I can see Alexey added two yolov3 scripts in root which shows you how to issue a command using yolov3.

TheMikeyR on 28 Mar 2018

Seems to be an issue regarding the yolov3 update https://github.com/AlexeyAB/darknet/issues/522

You can revert back to an earlier commit https://github.com/AlexeyAB/darknet/commit/47c7af1cea5bbdedf1184963355e6418cb8b1b4f with this command while being in the directory git checkout 47c7af1cea5bbdedf1184963355e6418cb8b1b4f

TheMikeyR on 28 Mar 2018

@RushNuts @fabito @TheMikeyR

I fixed it.
Try to update your code from this repo and re-compile from scratch:

make clean
make -j8

I've already tested the detection of Yolo v2 and Yolo v3: https://github.com/AlexeyAB/darknet/issues/522#issuecomment-376865263
But have not yet tested the training of Yolo v3.
If something goes wrong with the training, let me know.

AlexeyAB on 28 Mar 2018

👍1

@RushNuts

i make: ./darknet detector test cfg/coco.data cfg/tiny-yolo.cfg yolov2-tiny.weights data/dog.jpg

It was just a bug in the yolov2-tiny.cfg in the original repo, now it is fixed: https://github.com/pjreddie/darknet/blame/master/cfg/yolov2-tiny.cfg#L123

AlexeyAB on 28 Mar 2018

@RushNuts @fabito @TheMikeyR
Now you can try to train Yolo v3. But I have not tested it yet.

AlexeyAB on 29 Mar 2018

@RushNuts Yolo v3 affects approximately 20 files, including these files: demo.c and image.c

AlexeyAB on 29 Mar 2018

@AlexeyAB

Does the repo support training of the V3? the initial weights of the V3 is different.

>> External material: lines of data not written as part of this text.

/-! ### The encoder -/

/-- The bytes of an instruction, from the opcode maps R175 and R176 and the formats of R174. -/
def encode (i : Instr) : List Byte :=
  match i with
  | .nop => [0x00]
  | .ldBcN16 n => [0x01, lo n, hi n]
  | .ldAtBcA => [0x02]
  | .incBc => [0x03]
  | .incB => [0x04]
  | .decB => [0x05]
  | .ldBN8 n => [0x06, n]
  | .rlca => [0x07]
  | .ldAtA16Sp a => [0x08, lo a, hi a]
  | .addHlBc => [0x09]
  | .ldAAtBc => [0x0A]
  | .decBc => [0x0B]
  | .incC => [0x0C]
  | .decC => [0x0D]
  | .ldCN8 n => [0x0E, n]
  | .rrca => [0x0F]
  | .stop n => [0x10, n]
  | .ldDeN16 n => [0x11, lo n, hi n]
  | .ldAtDeA => [0x12]
  | .incDe => [0x13]
  | .incD => [0x14]
  | .decD => [0x15]
  | .ldDN8 n => [0x16, n]
  | .rla => [0x17]
  | .jrE8 e => [0x18, e]
  | .addHlDe => [0x19]
  | .ldAAtDe => [0x1A]
  | .decDe => [0x1B]
  | .incE => [0x1C]
  | .decE => [0x1D]
  | .ldEN8 n => [0x1E, n]
  | .rra => [0x1F]
  | .jrNzE8 e => [0x20, e]
  | .ldHlN16 n => [0x21, lo n, hi n]
  | .ldAtHlIncA => [0x22]
  | .incHl => [0x23]
  | .incH => [0x24]
  | .decH => [0x25]
  | .ldHN8 n => [0x26, n]
  | .daa => [0x27]
  | .jrZE8 e => [0x28, e]
  | .addHlHl => [0x29]
  | .ldAAtHlInc => [0x2A]
  | .decHl => [0x2B]
  | .incL => [0x2C]
  | .decL => [0x2D]
  | .ldLN8 n => [0x2E, n]
  | .cpl => [0x2F]
  | .jrNcE8 e => [0x30, e]
  | .ldSpN16 n => [0x31, lo n, hi n]
  | .ldAtHlDecA => [0x32]
  | .incSp => [0x33]
  | .incAtHl => [0x34]
  | .decAtHl => [0x35]
  | .ldAtHlN8 n => [0x36, n]
  | .scf => [0x37]
  | .jrCE8 e => [0x38, e]
  | .addHlSp => [0x39]
  | .ldAAtHlDec => [0x3A]
  | .decSp => [0x3B]
  | .incA => [0x3C]
  | .decA => [0x3D]
  | .ldAN8 n => [0x3E, n]
  | .ccf => [0x3F]
  | .ldBB => [0x40]
  | .ldBC => [0x41]
  | .ldBD => [0x42]
  | .ldBE => [0x43]
  | .ldBH => [0x44]
  | .ldBL => [0x45]
  | .ldBAtHl => [0x46]
  | .ldBA => [0x47]
  | .ldCB => [0x48]
  | .ldCC => [0x49]
  | .ldCD => [0x4A]
  | .ldCE => [0x4B]
  | .ldCH => [0x4C]
  | .ldCL => [0x4D]
  | .ldCAtHl => [0x4E]
  | .ldCA => [0x4F]
  | .ldDB => [0x50]
  | .ldDC => [0x51]
  | .ldDD => [0x52]
  | .ldDE => [0x53]
  | .ldDH => [0x54]
  | .ldDL => [0x55]
  | .ldDAtHl => [0x56]
  | .ldDA => [0x57]
  | .ldEB => [0x58]
  | .ldEC => [0x59]
  | .ldED => [0x5A]
  | .ldEE => [0x5B]
  | .ldEH => [0x5C]
  | .ldEL => [0x5D]
  | .ldEAtHl => [0x5E]
  | .ldEA => [0x5F]
  | .ldHB => [0x60]
  | .ldHC => [0x61]
  | .ldHD => [0x62]
  | .ldHE => [0x63]
  | .ldHH => [0x64]
  | .ldHL => [0x65]
  | .ldHAtHl => [0x66]
  | .ldHA => [0x67]
  | .ldLB => [0x68]
  | .ldLC => [0x69]
  | .ldLD => [0x6A]
  | .ldLE => [0x6B]
  | .ldLH => [0x6C]
  | .ldLL => [0x6D]
  | .ldLAtHl => [0x6E]
  | .ldLA => [0x6F]
  | .ldAtHlB => [0x70]
  | .ldAtHlC => [0x71]
  | .ldAtHlD => [0x72]
  | .ldAtHlE => [0x73]
  | .ldAtHlH => [0x74]
  | .ldAtHlL => [0x75]
  | .halt => [0x76]
  | .ldAtHlA => [0x77]
  | .ldAB => [0x78]
  | .ldAC => [0x79]
  | .ldAD => [0x7A]
  | .ldAE => [0x7B]
  | .ldAH => [0x7C]
  | .ldAL => [0x7D]
  | .ldAAtHl => [0x7E]
  | .ldAA => [0x7F]
  | .addAB => [0x80]
  | .addAC => [0x81]
  | .addAD => [0x82]
  | .addAE => [0x83]
  | .addAH => [0x84]
  | .addAL => [0x85]
  | .addAAtHl => [0x86]
  | .addAA => [0x87]
  | .adcAB => [0x88]
  | .adcAC => [0x89]
  | .adcAD => [0x8A]
  | .adcAE => [0x8B]
  | .adcAH => [0x8C]
  | .adcAL => [0x8D]
  | .adcAAtHl => [0x8E]
  | .adcAA => [0x8F]
  | .subB => [0x90]
  | .subC => [0x91]
  | .subD => [0x92]
  | .subE => [0x93]
  | .subH => [0x94]
  | .subL => [0x95]
  | .subAtHl => [0x96]
  | .subA => [0x97]
  | .sbcAB => [0x98]
  | .sbcAC => [0x99]
  | .sbcAD => [0x9A]
  | .sbcAE => [0x9B]
  | .sbcAH => [0x9C]
  | .sbcAL => [0x9D]
  | .sbcAAtHl => [0x9E]
  | .sbcAA => [0x9F]
  | .andB => [0xA0]
  | .andC => [0xA1]
  | .andD => [0xA2]
  | .andE => [0xA3]
  | .andH => [0xA4]
  | .andL => [0xA5]
  | .andAtHl => [0xA6]
  | .andA => [0xA7]
  | .xorB => [0xA8]
  | .xorC => [0xA9]
  | .xorD => [0xAA]
  | .xorE => [0xAB]
  | .xorH => [0xAC]
  | .xorL => [0xAD]
  | .xorAtHl => [0xAE]
  | .xorA => [0xAF]
  | .orB => [0xB0]
  | .orC => [0xB1]
  | .orD => [0xB2]
  | .orE => [0xB3]
  | .orH => [0xB4]
  | .orL => [0xB5]
  | .orAtHl => [0xB6]
  | .orA => [0xB7]
  | .cpB => [0xB8]
  | .cpC => [0xB9]
  | .cpD => [0xBA]
  | .cpE => [0xBB]
  | .cpH => [0xBC]
  | .cpL => [0xBD]
  | .cpAtHl => [0xBE]
  | .cpA => [0xBF]
  | .retNz => [0xC0]
  | .popBc => [0xC1]
  | .jpNzA16 a => [0xC2, lo a, hi a]
  | .jpA16 a => [0xC3, lo a, hi a]
  | .callNzA16 a => [0xC4, lo a, hi a]
  | .pushBc => [0xC5]
  | .addAN8 n => [0xC6, n]
  | .rst00 => [0xC7]
  | .retZ => [0xC8]
  | .ret => [0xC9]
  | .jpZA16 a => [0xCA, lo a, hi a]
  | .prefixCb => [0xCB]
  | .callZA16 a => [0xCC, lo a, hi a]
  | .callA16 a => [0xCD, lo a, hi a]
  | .adcAN8 n => [0xCE, n]
  | .rst08 => [0xCF]
  | .retNc => [0xD0]
  | .popDe => [0xD1]
  | .jpNcA16 a => [0xD2, lo a, hi a]
  | .unassignedD3 => [0xD3]
  | .callNcA16 a => [0xD4, lo a, hi a]
  | .pushDe => [0xD5]
  | .subN8 n => [0xD6, n]
  | .rst10 => [0xD7]
  | .retC => [0xD8]
  | .reti => [0xD9]
  | .jpCA16 a => [0xDA, lo a, hi a]
  | .unassignedDB => [0xDB]
  | .callCA16 a => [0xDC, lo a, hi a]
  | .unassignedDD => [0xDD]
  | .sbcAN8 n => [0xDE, n]
  | .rst18 => [0xDF]
  | .ldhAtA8A n => [0xE0, n]
  | .popHl => [0xE1]
  | .ldhAtCA => [0xE2]
  | .unassignedE3 => [0xE3]
  | .unassignedE4 => [0xE4]
  | .pushHl => [0xE5]
  | .andN8 n => [0xE6, n]
  | .rst20 => [0xE7]
  | .addSpE8 e => [0xE8, e]
  | .jpHl => [0xE9]
  | .ldAtA16A a => [0xEA, lo a, hi a]
  | .unassignedEB => [0xEB]
  | .unassignedEC => [0xEC]
  | .unassignedED => [0xED]
  | .xorN8 n => [0xEE, n]
  | .rst28 => [0xEF]
  | .ldhAAtA8 n => [0xF0, n]
  | .popAf => [0xF1]
  | .ldhAAtC => [0xF2]
  | .di => [0xF3]
  | .unassignedF4 => [0xF4]
  | .pushAf => [0xF5]
  | .orN8 n => [0xF6, n]
  | .rst30 => [0xF7]
  | .ldHlSpE8 e => [0xF8, e]
  | .ldSpHl => [0xF9]
  | .ldAAtA16 a => [0xFA, lo a, hi a]
  | .ei => [0xFB]
  | .unassignedFC => [0xFC]
  | .unassignedFD => [0xFD]
  | .cpN8 n => [0xFE, n]
  | .rst38 => [0xFF]
  | .rlcB => [0xCB, 0x00]
  | .rlcC => [0xCB, 0x01]
  | .rlcD => [0xCB, 0x02]
  | .rlcE => [0xCB, 0x03]
  | .rlcH => [0xCB, 0x04]
  | .rlcL => [0xCB, 0x05]
  | .rlcAtHl => [0xCB, 0x06]
  | .rlcA => [0xCB, 0x07]
  | .rrcB => [0xCB, 0x08]
  | .rrcC => [0xCB, 0x09]
  | .rrcD => [0xCB, 0x0A]
  | .rrcE => [0xCB, 0x0B]
  | .rrcH => [0xCB, 0x0C]
  | .rrcL => [0xCB, 0x0D]
  | .rrcAtHl => [0xCB, 0x0E]
  | .rrcA => [0xCB, 0x0F]
  | .rlB => [0xCB, 0x10]
  | .rlC => [0xCB, 0x11]
  | .rlD => [0xCB, 0x12]
  | .rlE => [0xCB, 0x13]
  | .rlH => [0xCB, 0x14]
  | .rlL => [0xCB, 0x15]
  | .rlAtHl => [0xCB, 0x16]
  | .rlA => [0xCB, 0x17]
  | .rrB => [0xCB, 0x18]
  | .rrC => [0xCB, 0x19]
  | .rrD => [0xCB, 0x1A]
  | .rrE => [0xCB, 0x1B]
  | .rrH => [0xCB, 0x1C]
  | .rrL => [0xCB, 0x1D]
  | .rrAtHl => [0xCB, 0x1E]
  | .rrA => [0xCB, 0x1F]
  | .slaB => [0xCB, 0x20]
  | .slaC => [0xCB, 0x21]
  | .slaD => [0xCB, 0x22]
  | .slaE => [0xCB, 0x23]
  | .slaH => [0xCB, 0x24]
  | .slaL => [0xCB, 0x25]
  | .slaAtHl => [0xCB, 0x26]
  | .slaA => [0xCB, 0x27]
  | .sraB => [0xCB, 0x28]
  | .sraC => [0xCB, 0x29]
  | .sraD => [0xCB, 0x2A]
  | .sraE => [0xCB, 0x2B]
  | .sraH => [0xCB, 0x2C]
  | .sraL => [0xCB, 0x2D]
  | .sraAtHl => [0xCB, 0x2E]
  | .sraA => [0xCB, 0x2F]
  | .swapB => [0xCB, 0x30]
  | .swapC => [0xCB, 0x31]
  | .swapD => [0xCB, 0x32]
  | .swapE => [0xCB, 0x33]
  | .swapH => [0xCB, 0x34]
  | .swapL => [0xCB, 0x35]
  | .swapAtHl => [0xCB, 0x36]
  | .swapA => [0xCB, 0x37]
  | .srlB => [0xCB, 0x38]
  | .srlC => [0xCB, 0x39]
  | .srlD => [0xCB, 0x3A]
  | .srlE => [0xCB, 0x3B]
  | .srlH => [0xCB, 0x3C]
  | .srlL => [0xCB, 0x3D]
  | .srlAtHl => [0xCB, 0x3E]
  | .srlA => [0xCB, 0x3F]
  | .bit0B => [0xCB, 0x40]
  | .bit0C => [0xCB, 0x41]
  | .bit0D => [0xCB, 0x42]
  | .bit0E => [0xCB, 0x43]
  | .bit0H => [0xCB, 0x44]
  | .bit0L => [0xCB, 0x45]
  | .bit0AtHl => [0xCB, 0x46]
  | .bit0A => [0xCB, 0x47]
  | .bit1B => [0xCB, 0x48]
  | .bit1C => [0xCB, 0x49]
  | .bit1D => [0xCB, 0x4A]
  | .bit1E => [0xCB, 0x4B]
  | .bit1H => [0xCB, 0x4C]
  | .bit1L => [0xCB, 0x4D]
  | .bit1AtHl => [0xCB, 0x4E]
  | .bit1A => [0xCB, 0x4F]
  | .bit2B => [0xCB, 0x50]
  | .bit2C => [0xCB, 0x51]
  | .bit2D => [0xCB, 0x52]
  | .bit2E => [0xCB, 0x53]
  | .bit2H => [0xCB, 0x54]
  | .bit2L => [0xCB, 0x55]
  | .bit2AtHl => [0xCB, 0x56]
  | .bit2A => [0xCB, 0x57]
  | .bit3B => [0xCB, 0x58]
  | .bit3C => [0xCB, 0x59]
  | .bit3D => [0xCB, 0x5A]
  | .bit3E => [0xCB, 0x5B]
  | .bit3H => [0xCB, 0x5C]
  | .bit3L => [0xCB, 0x5D]
  | .bit3AtHl => [0xCB, 0x5E]
  | .bit3A => [0xCB, 0x5F]
  | .bit4B => [0xCB, 0x60]
  | .bit4C => [0xCB, 0x61]
  | .bit4D => [0xCB, 0x62]
  | .bit4E => [0xCB, 0x63]
  | .bit4H => [0xCB, 0x64]
  | .bit4L => [0xCB, 0x65]
  | .bit4AtHl => [0xCB, 0x66]
  | .bit4A => [0xCB, 0x67]
  | .bit5B => [0xCB, 0x68]
  | .bit5C => [0xCB, 0x69]
  | .bit5D => [0xCB, 0x6A]
  | .bit5E => [0xCB, 0x6B]
  | .bit5H => [0xCB, 0x6C]
  | .bit5L => [0xCB, 0x6D]
  | .bit5AtHl => [0xCB, 0x6E]
  | .bit5A => [0xCB, 0x6F]
  | .bit6B => [0xCB, 0x70]
  | .bit6C => [0xCB, 0x71]
  | .bit6D => [0xCB, 0x72]
  | .bit6E => [0xCB, 0x73]
  | .bit6H => [0xCB, 0x74]
  | .bit6L => [0xCB, 0x75]
  | .bit6AtHl => [0xCB, 0x76]
  | .bit6A => [0xCB, 0x77]
  | .bit7B => [0xCB, 0x78]
  | .bit7C => [0xCB, 0x79]
  | .bit7D => [0xCB, 0x7A]
  | .bit7E => [0xCB, 0x7B]
  | .bit7H => [0xCB, 0x7C]
  | .bit7L => [0xCB, 0x7D]
  | .bit7AtHl => [0xCB, 0x7E]
  | .bit7A => [0xCB, 0x7F]
  | .res0B => [0xCB, 0x80]
  | .res0C => [0xCB, 0x81]
  | .res0D => [0xCB, 0x82]
  | .res0E => [0xCB, 0x83]
  | .res0H => [0xCB, 0x84]
  | .res0L => [0xCB, 0x85]
  | .res0AtHl => [0xCB, 0x86]
  | .res0A => [0xCB, 0x87]
  | .res1B => [0xCB, 0x88]
  | .res1C => [0xCB, 0x89]
  | .res1D => [0xCB, 0x8A]
  | .res1E => [0xCB, 0x8B]
  | .res1H => [0xCB, 0x8C]
  | .res1L => [0xCB, 0x8D]
  | .res1AtHl => [0xCB, 0x8E]
  | .res1A => [0xCB, 0x8F]
  | .res2B => [0xCB, 0x90]
  | .res2C => [0xCB, 0x91]
  | .res2D => [0xCB, 0x92]
  | .res2E => [0xCB, 0x93]
  | .res2H => [0xCB, 0x94]
  | .res2L => [0xCB, 0x95]
  | .res2AtHl => [0xCB, 0x96]
  | .res2A => [0xCB, 0x97]
  | .res3B => [0xCB, 0x98]
  | .res3C => [0xCB, 0x99]
  | .res3D => [0xCB, 0x9A]
  | .res3E => [0xCB, 0x9B]
  | .res3H => [0xCB, 0x9C]
  | .res3L => [0xCB, 0x9D]
  | .res3AtHl => [0xCB, 0x9E]
  | .res3A => [0xCB, 0x9F]
  | .res4B => [0xCB, 0xA0]
  | .res4C => [0xCB, 0xA1]
  | .res4D => [0xCB, 0xA2]
  | .res4E => [0xCB, 0xA3]
  | .res4H => [0xCB, 0xA4]
  | .res4L => [0xCB, 0xA5]
  | .res4AtHl => [0xCB, 0xA6]
  | .res4A => [0xCB, 0xA7]
  | .res5B => [0xCB, 0xA8]
  | .res5C => [0xCB, 0xA9]
  | .res5D => [0xCB, 0xAA]
  | .res5E => [0xCB, 0xAB]
  | .res5H => [0xCB, 0xAC]
  | .res5L => [0xCB, 0xAD]
  | .res5AtHl => [0xCB, 0xAE]
  | .res5A => [0xCB, 0xAF]
  | .res6B => [0xCB, 0xB0]
  | .res6C => [0xCB, 0xB1]
  | .res6D => [0xCB, 0xB2]
  | .res6E => [0xCB, 0xB3]
  | .res6H => [0xCB, 0xB4]
  | .res6L => [0xCB, 0xB5]
  | .res6AtHl => [0xCB, 0xB6]
  | .res6A => [0xCB, 0xB7]
  | .res7B => [0xCB, 0xB8]
  | .res7C => [0xCB, 0xB9]
  | .res7D => [0xCB, 0xBA]
  | .res7E => [0xCB, 0xBB]
  | .res7H => [0xCB, 0xBC]
  | .res7L => [0xCB, 0xBD]
  | .res7AtHl => [0xCB, 0xBE]
  | .res7A => [0xCB, 0xBF]
  | .set0B => [0xCB, 0xC0]
  | .set0C => [0xCB, 0xC1]
  | .set0D => [0xCB, 0xC2]
  | .set0E => [0xCB, 0xC3]
  | .set0H => [0xCB, 0xC4]
  | .set0L => [0xCB, 0xC5]
  | .set0AtHl => [0xCB, 0xC6]
  | .set0A => [0xCB, 0xC7]
  | .set1B => [0xCB, 0xC8]
  | .set1C => [0xCB, 0xC9]
  | .set1D => [0xCB, 0xCA]
  | .set1E => [0xCB, 0xCB]
  | .set1H => [0xCB, 0xCC]
  | .set1L => [0xCB, 0xCD]
  | .set1AtHl => [0xCB, 0xCE]
  | .set1A => [0xCB, 0xCF]
  | .set2B => [0xCB, 0xD0]
  | .set2C => [0xCB, 0xD1]
  | .set2D => [0xCB, 0xD2]
  | .set2E => [0xCB, 0xD3]
  | .set2H => [0xCB, 0xD4]
  | .set2L => [0xCB, 0xD5]
  | .set2AtHl => [0xCB, 0xD6]
  | .set2A => [0xCB, 0xD7]
  | .set3B => [0xCB, 0xD8]
  | .set3C => [0xCB, 0xD9]
  | .set3D => [0xCB, 0xDA]
  | .set3E => [0xCB, 0xDB]
  | .set3H => [0xCB, 0xDC]
  | .set3L => [0xCB, 0xDD]
  | .set3AtHl => [0xCB, 0xDE]
  | .set3A => [0xCB, 0xDF]
  | .set4B => [0xCB, 0xE0]
  | .set4C => [0xCB, 0xE1]
  | .set4D => [0xCB, 0xE2]
  | .set4E => [0xCB, 0xE3]
  | .set4H => [0xCB, 0xE4]
  | .set4L => [0xCB, 0xE5]
  | .set4AtHl => [0xCB, 0xE6]
  | .set4A => [0xCB, 0xE7]
  | .set5B => [0xCB, 0xE8]
  | .set5C => [0xCB, 0xE9]
  | .set5D => [0xCB, 0xEA]
  | .set5E => [0xCB, 0xEB]
  | .set5H => [0xCB, 0xEC]
  | .set5L => [0xCB, 0xED]
  | .set5AtHl => [0xCB, 0xEE]
  | .set5A => [0xCB, 0xEF]
  | .set6B => [0xCB, 0xF0]
  | .set6C => [0xCB, 0xF1]
  | .set6D => [0xCB, 0xF2]
  | .set6E => [0xCB, 0xF3]
  | .set6H => [0xCB, 0xF4]
  | .set6L => [0xCB, 0xF5]
  | .set6AtHl => [0xCB, 0xF6]
  | .set6A => [0xCB, 0xF7]
  | .set7B => [0xCB, 0xF8]
  | .set7C => [0xCB, 0xF9]
  | .set7D => [0xCB, 0xFA]
  | .set7E => [0xCB, 0xFB]
  | .set7H => [0xCB, 0xFC]
  | .set7L => [0xCB, 0xFD]
  | .set7AtHl => [0xCB, 0xFE]
  | .set7A => [0xCB, 0xFF]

VanitarNordic on 29 Mar 2018

From @AlexeyAB 's latest commits, it should support training YOLO V3. Please check out the latest repo.

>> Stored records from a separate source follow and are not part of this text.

-- ==== Sys2Proof/Machine/Memory.lean ====
section
/-! DEFINITION. The store that holds memory, ROM and the frame's rows: a list of (key, value) pairs in ONE
canonical form, keys strictly rising and no value equal to what an unlisted key reads as, so that equal
contents are equal lists. -/

namespace Sys2Proof

section
variable {α : Type} [DecidableEq α]

/-- What a key reads as: its listed value, or `dflt` where it is not listed. -/
def storeRead (dflt : α) (m : List (Nat × α)) (k : Nat) : α :=
  match m with
  | [] => dflt
  | (k', v) :: rest => if k' = k then v else storeRead dflt rest k

/-- Puts a value at a key and keeps the canonical form: writing `dflt` removes the entry. -/
def storeWrite (dflt : α) (m : List (Nat × α)) (k : Nat) (v : α) : List (Nat × α) :=
  match m with
  | [] => if v = dflt then [] else [(k, v)]
  | (k', v') :: rest =>
    if k < k' then
      if v = dflt then (k', v') :: rest else (k, v) :: (k', v') :: rest
    else if k = k' then
      if v = dflt then rest else (k, v) :: rest
    else (k', v') :: storeWrite dflt rest k v

/-- Every key of the list is at least `lo`, they rise strictly, and no value is `dflt`. -/
def storeWfFrom (dflt : α) (lo : Nat) (m : List (Nat × α)) : Bool :=
  match m with
  | [] => true
  | (k, v) :: rest => decide (lo ≤ k) && decide (v ≠ dflt) && storeWfFrom dflt (k + 1) rest

/-- The canonical form of a store. -/
def storeWf (dflt : α) (m : List (Nat × α)) : Bool := storeWfFrom dflt 0 m

/-- The store that holds the values of a list at consecutive keys from `k` on. -/
def storeWriteList (dflt : α) (m : List (Nat × α)) (k : Nat) (vs : List α) : List (Nat × α) :=
  match vs with
  | [] => m
  | v :: rest => storeWriteList dflt (storeWrite dflt m k v) (k + 1) rest

end

/-- What a byte of memory that is not listed reads as: 0x00. For RAM a DESIGN CHOICE (log entry 1: the
deterministic simulator's value of 70_reset_and_hazards.md R557); for ROM past the image 20_memory.md R126. -/
def unlistedByte : Byte := 0

/-- One byte of a memory. -/
def Memory.read (m : List (Nat × Byte)) (k : Nat) : Byte := storeRead unlistedByte m k

/-- A memory with one byte written. -/
def Memory.write (m : List (Nat × Byte)) (k : Nat) (v : Byte) : List (Nat × Byte) := storeWrite unlistedByte m k v

/-- A memory with consecutive bytes written. -/
def Memory.writeList (m : List (Nat × Byte)) (k : Nat) (vs : List Byte) : List (Nat × Byte) :=
  storeWriteList unlistedByte m k vs

/-- The canonical form of a memory. -/
def Memory.wf (m : List (Nat × Byte)) : Bool := storeWf unlistedByte m

end Sys2Proof
end

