-- ==== Sys2Proof/Machine/Dispatch.lean ====
section
/-! DEFINITION. The dispatch: one arm for each constructor of `Instr`, each one call of that instruction's meaning. -/

namespace Sys2Proof.Machine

sivagnanamn on 29 Mar 2018

@VanitarNordic I haven't tested training yet, but you can try to train:

update your code from this repo
create your yolov3_obj.cfg based on yolov3.cfg and change:
- classes= in each of 3 [yolo]-layer
- filters=(classes+5)x3 in each of 3 [convolutional]-layer before [yolo]-layers
download pre-trained weights: https://pjreddie.com/media/files/darknet53.conv.74
darknet.exe detector train data/obj.data yolov3_obj.cfg darknet53.conv.74
train about 5000 iterations

AlexeyAB on 29 Mar 2018

👍2 ❤1 🎉1

@RushNuts Try to use subvisions=32 or subvisions=64

AlexeyAB on 29 Mar 2018

Yolo v3 can be succesfully trained using this repo: https://github.com/AlexeyAB/darknet/issues/504#issuecomment-377290060

AlexeyAB on 29 Mar 2018

@AlexeyAB

So it seems you tested it yourself now isn't it?

VanitarNordic on 29 Mar 2018

@VanitarNordic Yes, I tested it myselft.

AlexeyAB on 29 Mar 2018

@AlexeyAB

You have trained it on your own custom dataset. Do you consider a performance improvement comparing to Yolo-V2 on your own dataset?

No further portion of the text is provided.